I have always been, not just plain, but noticeably unattractive. It's my face, not my figure, so absolutely nothing I can do about it. It's in the bone structure of my face so even surgery wouldn't help, not that I'd waste money trying.

What stands out from some of the posts here from former beauties is the sense of entitlement, to male attention, 'privileges' such as always being bought drinks, etc.

No, that is not the world most people live in, whether they're in their twenties or their nineties.

I'm in my 50s now and glad to be invisible, not because general hagdom has levelled out but because I no longer have to suffer random men calling me names when I'm out and about. If you're 20 and ugly men seem to take it as a personal affront and they're desperately keen to show their mates that you are far, far beneath their standard for a shag, so you get the delights of barking dog noises made in your wake, and "you make [insert comically unattractive celebrity of the day] look good" or simply "God, you're ugly!".

So I have no sympathy for people who were once attractive and have lost it - be glad you have had that experience in your life, and get on with living in the real world.

I have some sympathy for women who suffered from unwelcome male attention in the form of being pestered by men who fancied them, as this is the other side of the same coin, but it is far more humiliating to be on the 'tails you lose' side of that particular coin, believe me.

Kendodd · 05/11/2025 10:00

PiccadillyPurple · 05/11/2025 08:18

I have always been, not just plain, but noticeably unattractive. It's my face, not my figure, so absolutely nothing I can do about it.
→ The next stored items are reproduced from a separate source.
-- ==== Sys2Proof/Machine/ViaRows.lean ====
section
/-!
DEFINITION. The frames that the Viaduct receives (R376 to R397). A row's frame is named by its type byte: a frame whose type
belongs to another row of the table is that row, and changes nothing here.
-/
namespace Sys2Proof.Machine

/-! ### What every frame passes -/

/-- Check 1 of R377: magic, zero fields, length and beat count. -/
def viaHeaderOk (h : ViaHeader) (body : List Byte) : Bool :=
  !h.damaged && h.hdr.length == 128 && fieldAt h.hdr 0 2 == 0x5644 && fieldAt h.hdr 3 1 < 2
    && fieldAt h.hdr 4 4 == body.length && body.length ≤ 8192 && fieldAt h.hdr 20 4 == 0
    && (h.hdr.drop 32).all (· == 0) && h.trailer.length == 128 && (h.trailer.drop 16).all (· == 0)

/-- The protected flag. -/
def viaProt (h : ViaHeader) : Bool := fieldAt h.hdr 3 1 == 1

/-- The type byte. -/
def viaType (h : ViaHeader) : Nat := fieldAt h.hdr 2 1

/-- Types that the table of R378 assigns. -/
def viaTypes : List Nat := [1, 2, 3, 4, 5, 0x10, 0x11, 0x12, 0x20, 0x21, 0x22, 0x23, 0x24, 0x25, 0x30, 0x31]

/-- Check 6 of R377: is type `t` assigned to frames that a block of this role receives? -/
def viaTypeOk (role : Role) (t : Nat) : Bool :=
  if role = .mirror then [1, 2, 4, 5, 0x10, 0x20, 0x21, 0x22, 0x23, 0x24, 0x25, 0x30].contains t
  else [1, 3, 4, 0x10, 0x11, 0x12, 0x30, 0x31].contains t

/-- The payload of a protected frame, when its tag verifies under the key of the direction. -/
def viaOpen (s : State) (h : ViaHeader) (body : List Byte) : Option (List Byte) :=
  gcmDec (linkKey s (viaRxSlot s)) (viaIv (fieldAt h.hdr 8 8)) (h.hdr.take 32) body (h.trailer.take 16)

/-- Does the header carry the pair id of this pairing? -/
def pairIdOk (s : State) (h : ViaHeader) : Bool := (h.hdr.drop 24).take 8 == padTo 8 (s.via.transcript.take 8)

/-- A frame fails a check of R377: `tag` tells checks 1, 2, 4 and 5 from checks 3 and 6. -/
def viaBad (s : State) (tag : Bool) : State :=
  let s := { s with via :=
    if tag then { s.via with tagfail := satAdd 16 s.via.tagfail 1 } else { s.via with seqerr := satAdd 16 s.via.seqerr 1 } }
  raise (viaBreak s (some 0x11)) 1351 0

/-- A frame that the block could not apply on the Mirror (R383). -/
def viaUnapplied (s : State) : State := viaBreak s (some 0x10)

/-- The Mirror acknowledges every frame applied (R383). -/
def viaAckSend (s : State) : State := viaSend s 0x11 true (bytesOfNat 8 (s.via.rxSeq - 1))

/-- A valid frame has arrived (R377, R393): heartbeat loss ends. -/
def viaValid (s : State) : State :=
  let lost := s.via.hbLost
  let s := { s with via := { s.via with rxSeq := s.via.rxSeq + 1, lastRx := s.time.ticks, hbLost := false } }
  if lost then raise s 1350 2 else s

/-- A Lead learns of a higher epoch: it is superseded (R396). -/
def viaSupersede (s : State) : State :=
  viaBreak (raise { s with via := { s.via with superseded := true } } 1352 2) none

/-! ### Frames from the Mirror -/

/-- ACK: every item it covers is complete (R383). -/
def ackIn (s : State) (l : List Byte) : State :=
  let n := fieldAt l 0 8
  let done := s.via.items.filter fun e => e.1 ≤ n
  let s := { s with via := { s.via with items := s.via.items.filter fun e => n < e.1 } }
  detachGo (ckptPump (done.foldl (fun s e => itemDone s e.2) s))

/-- NACK: the TWIN.SEND job of the refused batch fails (R385). A detaching Lead goes on once nothing is awaited (R397). -/
def nackIn (s : State) (l : List Byte) : State :=
  let q := fieldAt l 0 8
  let s := { s with via := { s.via with nacks := satAdd 16 s.via.nacks 1 } }
  let mine := fun (e : Nat × ViaItem) => match e.2 with
    | .batch _ _ first => first == q
    | _ => false
  match s.via.items.find? mine with
  | some (_, .batch b seq _) =>
    detachGo (ckptPump (completeAwaiting { s with via := { s.via with items := s.via.items.filter fun e => !mine e } } b seq
      (some 0x22) (some 5)))
  | _ => s

/-! ### Frames from the Lead -/

/-- Offset of channel `c`'s register `x`. -/
def twinOff (c x : Nat) : Nat := 0x303000 + c * 0x20 + x

/-- The Berth bound to a channel. -/
def twinBerth (s : State) (c : Nat) : BerthNo := berthOf (fld (s.hreg (twinOff c 0)) 9 0)

/-- The last byte of a batch has been written: the window advances, the Berth is signalled, and the Mirror acknowledges. -/
def batchEnd (s : State) (c n : Nat) : State :=
  let a := s.hreg (twinOff c 8)
  let w := s.hreg (twinOff c 0x10)
  let s := (s.setHreg (twinOff c 8) (at' ((a.toNat + n) / 64) 47 6)).setHreg (twinOff c 0x10) (at' (fld w 31 0 - n) 31 0)
  viaAckSend (signal { s with via := { s.via with batch := none } } (twinBerth s c))

/-- Writes bytes of the batch in progress at `done` bytes into its window. -/
def batchPut (s : State) (c left done : Nat) (l : List Byte) : Applied :=
  match viaWrite s (twinBerth s c) (fld (s.hreg (twinOff c 8)) 47 0 + done) l with
  | (s, .error .wait) => .waits s
  | (s, .error _) => .done (viaUnapplied s)
  | (s, .ok _) =>
    .done (if left = l.length then batchEnd s c (done + l.length)
      else { s with via := { s.via with batch := some (some c, left - l.length, done + l.length) } })

/-- BATCH (R384, R386): NACK with reason 1 or 2, or the record is written. A batch whose last frame never arrived is given up
for the new one, its window unadvanced. -/
def batchIn (s : State) (h : ViaHeader) (l : List Byte) : Applied :=
  let c := fieldAt l 4 2
  let n := 128 + 4096 * fieldAt l 8 4
  if l.length ≠ 128 ∨ fieldAt l 0 4 ≠ 0x42545754 ∨ 63 < c then .done (viaUnapplied s)
  else
    let a := fld (s.hreg (twinOff c 8)) 47 0
    let nack := fun (s : State) (r : Nat) =>
      let s := { s with via := { s.via with
        nacks := satAdd 16 s.via.nacks 1
        batch := if n = 128 then none else some (none, n - 128, 0) } }
      Applied.done (viaSend s 0x12 true (bytesOfNat 8 (s.via.rxSeq - 1) ++ [BitVec.ofNat 8 r]))
    if !tb (s.hreg (twinOff c 0)) 63 then nack s 1
    else if !s.inStaging a then
      nack (clampLog s 4 3 (fidReg (twinOff c 8) 6) (BitVec.ofNat 64 (a / 64)) 0) 1
    else if fld (s.hreg (twinOff c 0x10)) 31 0 < n then nack s 2
    else batchPut s c n 0 (overlay l 64 (bytesOfNat 8 (s.via.rxSeq - 1) ++ (h.hdr.drop 16).take 4))

/-- CELLS (R386): one or two cells of the batch in progress. -/
def cellsIn (s : State) (l : List Byte) : Applied :=
  match s.via.batch with
  | some (ch, left, done) =>
    if (l.length = 4096 ∨ l.length = 8192) ∧ l.length ≤ left then
      match ch with
      | none => .done { s with via := { s.via with batch := if left = l.length then none else some (none, left - l.length, 0) } }
      | some c => batchPut s c left done l
    else .done (viaUnapplied s)
  | none => .done (viaUnapplied s)

/-- A complete checkpoint is applied (R389): the window bytes, then the context with its identity, its working state and its custody
mark (R492). -/
def ckptApply (s : State) (b : BerthNo) (l : List Byte) : Applied :=
  let (a, n) := ckptWindow s b
  let x := s.berth b
  if l.length ≠ 1024 + n ∨ !(x.st == .idle || x.st == .parked) then .done (viaUnapplied s)
  else match viaWrite s b a (l.drop 1024) with
    | (s, .error .wait) => .waits s
    | (s, .error _) => .done (viaUnapplied s)
    | (s, .ok _) =>
      let st := BitVec.ofNat 64 (fieldAt l 272 8)
      let c := (s.ctx b).imaged b 4 (l.take 1024)
      .done (viaAckSend (s.modBerth b fun x => { x with ctx := { c with north := tb st 31, home := tb st 30, gate := tb st 29 } }))

/-- CKPT: a part of a checkpoint (R378, R389). -/
def ckptIn (s : State) (l : List Byte) : Applied :=
  let b := fieldAt l 0 2
  let part := fieldAt l 2 2
  let parts := fieldAt l 4 2
  let so := match s.via.ckpt with
    | some (b', next, n, got) => if b' = b ∧ next = part ∧ n = parts then some got else none
    | none => if part = 0 then some [] else none
  match so with
  | none => .done (viaUnapplied s)
  | some got =>
    let got := got ++ l.drop 16
    if l.length < 16 ∨ 1023 < b ∨ parts ≤ part ∨ 66560 < got.length ∨ !((l.drop 6).take 10).all (· == 0) then .done (viaUnapplied s)
    else if part + 1 = parts then ckptApply { s with via := { s.via with ckpt := none } } (berthOf b) got
    else .done { s with via := { s.via with ckpt := some (b, part + 1, parts, got) } }

/-- KEYLOAD (R390): the key is loaded into the same slot, which must be empty. None where it cannot be applied. -/
def keyloadIn (s : State) (l : List Byte) : Option State :=
  let n := fieldAt l 0 2
  let kind := fieldAt l 2 1
  let id := fieldAt l 8 8
  match kwUnwrap (s.keyOf 6) (l.drop 16) with
  | some p =>
    if l.length = 80 ∧ 8 ≤ n ∧ n < 4096 ∧ (kind = 2 ∨ kind = 3) ∧ (s.slot n).st = .empty ∧ natOfBytes (p.take 8) = id
        ∧ fieldAt l 3 5 = 0 then
      some (loadSlot s n kind (BitVec.ofNat 64 id) ((p.drop 8).take 32) true)
    else none
  | none => none

/-- KEYERASE (R390). -/
def keyeraseIn (s : State) (l : List Byte) : Option State :=
  let n := fieldAt l 0 2
  if l.length = 2 ∧ 8 ≤ n ∧ n < 4096 then some (eraseSlot s n) else none

/-- The firmware that wrote a mirrored register of the Lead, as the rules of its fields see it (R392): its Span is that of the register or
of the Berth that a session is bound to, and its world that of a Tollgate page. The frame does not tell the world of another write:
it is free (log entry 95). No firmware writes a register of the Viaduct. -/
def mirrorSrc (s : State) (o : Nat) : Option (State × WSrc) :=
  let free := fun (i : SpanNo) => some (s.drawn, WSrc.viaduct (some (s.freeBit, i)))
  if 0x200000 ≤ o ∧ o < 0x210000 then some (s, .viaduct (some (decide (0x800 ≤ o % 0x1000), spanOf ((o - 0x200000) / 0x1000))))
  else if 0x108000 ≤ o ∧ o < 0x110000 then free (berthSpan (sessBerth s ((o - 0x108000) / 0x20)))
  else if 0x100000 ≤ o ∧ o < 0x108000 then free (berthSpan (berthOf ((o - 0x100000) / 0x20)))
  else if 0x010000 ≤ o ∧ o < 0x020000 then free (spanOf ((o - 0x010000) / 0x1000))
  else none

/-- CONFIG (R378, R392). -/
def configIn (s : State) (l : List Byte) : Option State :=
  let o := fieldAt l 0 4
  if l.length = 16 ∧ mirroredReg o ∧ regExists o ∧ fieldAt l 4 1 < 2 ∧ fieldAt l 5 3 = 0 then
    (if fieldAt l 4 1 = 0 then some (s, .viaduct none) else mirrorSrc s o).map fun r =>
      (regWrite r.1 r.2 o (BitVec.ofNat 64 (fieldAt l 8 8)) 0xFF).1
  else none

/-- A key or configuration frame of type `t` is applied, where it can be. -/
def mirrorIn (s : State) (t : Nat) (l : List Byte) : Option State :=
  if t = 0x23 then keyloadIn s l else if t = 0x24 then keyeraseIn s l else configIn s l

/-- A key or configuration frame: part of the initial sync, which is kept until its end, or applied at once and, for a key, acknowledged
(R380, R383). -/
def mirrorFrame (s : State) (t : Nat) (l : List Byte) : State :=
  if s.via.role == .mirror && s.via.st == .syncing then { s with via := { s.via with sync := s.via.sync ++ [(t, l)] } }
  else match mirrorIn s t l with
    | none => viaUnapplied s
    | some s => if t = 0x25 then s else viaAckSend s

/-- The state with the initial sync applied, where every frame of it can be. -/
def syncApplied (s : State) : Option State :=
  s.via.sync.foldl (fun r e => r.bind fun s => mirrorIn s e.1 e.2) (some { s with via := { s.via with sync := [] } })

/-- SYNC_END (R380 step 8): every Berth that the sync marks in VIA_MB has to be idle; only then is the sync applied. -/
def syncEndIn (s : State) : State :=
  if s.via.st ≠ .syncing then s
  else match syncApplied s with
    | none => viaUnapplied s
    | some t =>
      if (List.finRange 1024).all fun b => !viaMarked t b || (t.berth b).st == .idle then
        viaAckSend { t with via := { t.via with st := .paired } }
      else pairFail s 0x10

/-- DETACH (R397). -/
def detachIn (s : State) : State :=
  if s.via.role = .mirror then unpair (viaSend s 0x30 true []) .mirror
  else if s.via.st = .detaching then unpair s .lead
  else unpair (viaSend s 0x30 true []) .lead

/-! ### Reception -/

/-- What a valid frame of type `t` does. -/
def viaApply (s : State) (t : Nat) (h : ViaHeader) (l : List Byte) : Applied :=
  let e := fieldAt h.hdr 16 4
  let e := if t = 0x31 then max e (fieldAt l 0 4) else e
  if s.via.role == .lead && decide (s.via.epoch.toNat < e) then .done (viaSupersede s)
  else match t with
    | 0x05 => .done (syncEndIn s)
    | 0x11 => .done (ackIn s l)
    | 0x12 => .done (nackIn s l)
    | 0x20 => batchIn s h l
    | 0x21 => cellsIn s l
    | 0x22 => ckptIn s l
    | 0x23 => .done (mirrorFrame s 0x23 l)
    | 0x24 => .done (mirrorFrame s 0x24 l)
    | 0x25 => .done (mirrorFrame s 0x25 l)
    | 0x30 => .done (detachIn s)
    | _ => .done s

/-- A frame in Syncing, Paired or Detaching: the checks of R377 in their order. -/
def viaChecked (s : State) (h : ViaHeader) (body : List Byte) : Applied :=
  if !viaHeaderOk h body then .done (viaBad s true)
  else if !viaProt h then .done (viaBad s true)
  else if fieldAt h.hdr 8 8 ≠ s.via.rxSeq then .done (viaBad s false)
  else match viaOpen s h body with
    | none => .done (viaBad s true)
    | some l =>
      if !pairIdOk s h then .done (viaBad s true)
      else if !viaTypeOk s.via.role (viaType h) then .done (viaBad s false)
      else viaApply (viaValid s) (viaType h) h l

/-- CONFIRM while pairing (R380 step 6, R381). -/
def viaConfirming (s : State) (h : ViaHeader) (body : List Byte) : State :=
  let bad := pairFail s 0x0A
  if s.via.linkKeys.isEmpty || !viaProt h || fieldAt h.hdr 8 8 != 0 || !pairIdOk s h then bad
  else match viaOpen s h body with
    | none => bad
    | some l =>
      if confirmOk s l then confirmIn { s with via := { s.via with rxSeq := 1, lastRx := s.time.ticks } } else bad

/-- A frame while pairing (R380): the one that the pairing waits for, or nothing. -/
def viaPairing (s : State) (h : ViaHeader) (body : List Byte) : State :=
  let v := s.via
  if !viaHeaderOk h body then s
  else match viaType h with
    | 1 => if v.helloPeer.isEmpty && !viaProt h then helloIn s body else s
    | 2 => if v.role == .mirror && !v.helloPeer.isEmpty && v.kex1.isEmpty && !viaProt h then kex1In s body else s
    | 3 => if v.role == .lead && !v.kex1.isEmpty && v.kex2.isEmpty && !viaProt h then kex2In s body else s
    | 4 => viaConfirming s h body
    | _ => s

/-- A frame that a block in Unpaired or Broken discards (R396). -/
def viaDiscard (s : State) (h : ViaHeader) : State :=
  if !h.damaged && decide (fieldAt h.hdr 16 4 < s.via.epoch.toNat) then
    raise { s with via := { s.via with nRefused := satAdd 16 s.via.nRefused 1 } } 1352 1
  else s

/-- A frame whose turn it is, by the state of the pairing. A frame of the pairing waits for the engines of the public-key unit (R381). -/
def viaFrame (s : State) (h : ViaHeader) (body : List Byte) : Applied :=
  match s.via.st with
  | .unpaired => .done (viaDiscard s h)
  | .broken => .done (viaDiscard s h)
  | .pairing => if pkBusy s then .waits (pairJoin s) else .done (viaPairing (pairLeave s) h body)
  | _ => viaChecked s h body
It's in the bone structure of my face so even surgery wouldn't help, not that I'd waste money trying.

What stands out from some of the posts here from former beauties is the sense of entitlement, to male attention, 'privileges' such as always being bought drinks, etc.

No, that is not the world most people live in, whether they're in their twenties or their nineties.

I'm in my 50s now and glad to be invisible, not because general hagdom has levelled out but because I no longer have to suffer random men calling me names when I'm out and about. If you're 20 and ugly men seem to take it as a personal affront and they're desperately keen to show their mates that you are far, far beneath their standard for a shag, so you get the delights of barking dog noises made in your wake, and "you make [insert comically unattractive celebrity of the day] look good" or simply "God, you're ugly!".

So I have no sympathy for people who were once attractive and have lost it - be glad you have had that experience in your life, and get on with living in the real world.

I have some sympathy for women who suffered from unwelcome male attention in the form of being pestered by men who fancied them, as this is the other side of the same coin, but it is far more humiliating to be on the 'tails you lose' side of that particular coin, believe me.

I agree, the good looking don't deserve/need sympathy if they start to lose their looks. I mean what exactly are they mourning, street harassment? For a start they usually remain better looking than their peers anyway so they don't even lose their looks, they just get older. It's very well documented that better looking people have an easier ride through life. I'm on the lucky side of that divide. I have to do a fair bit of public speaking at work, sometimes having to try to win round a hostile crowd. I'm sure having a pretty face and good body, even in my 50s, helps with this.
Your post made me so angry though. How dare men speak to you like that ! Just how fucking dare they!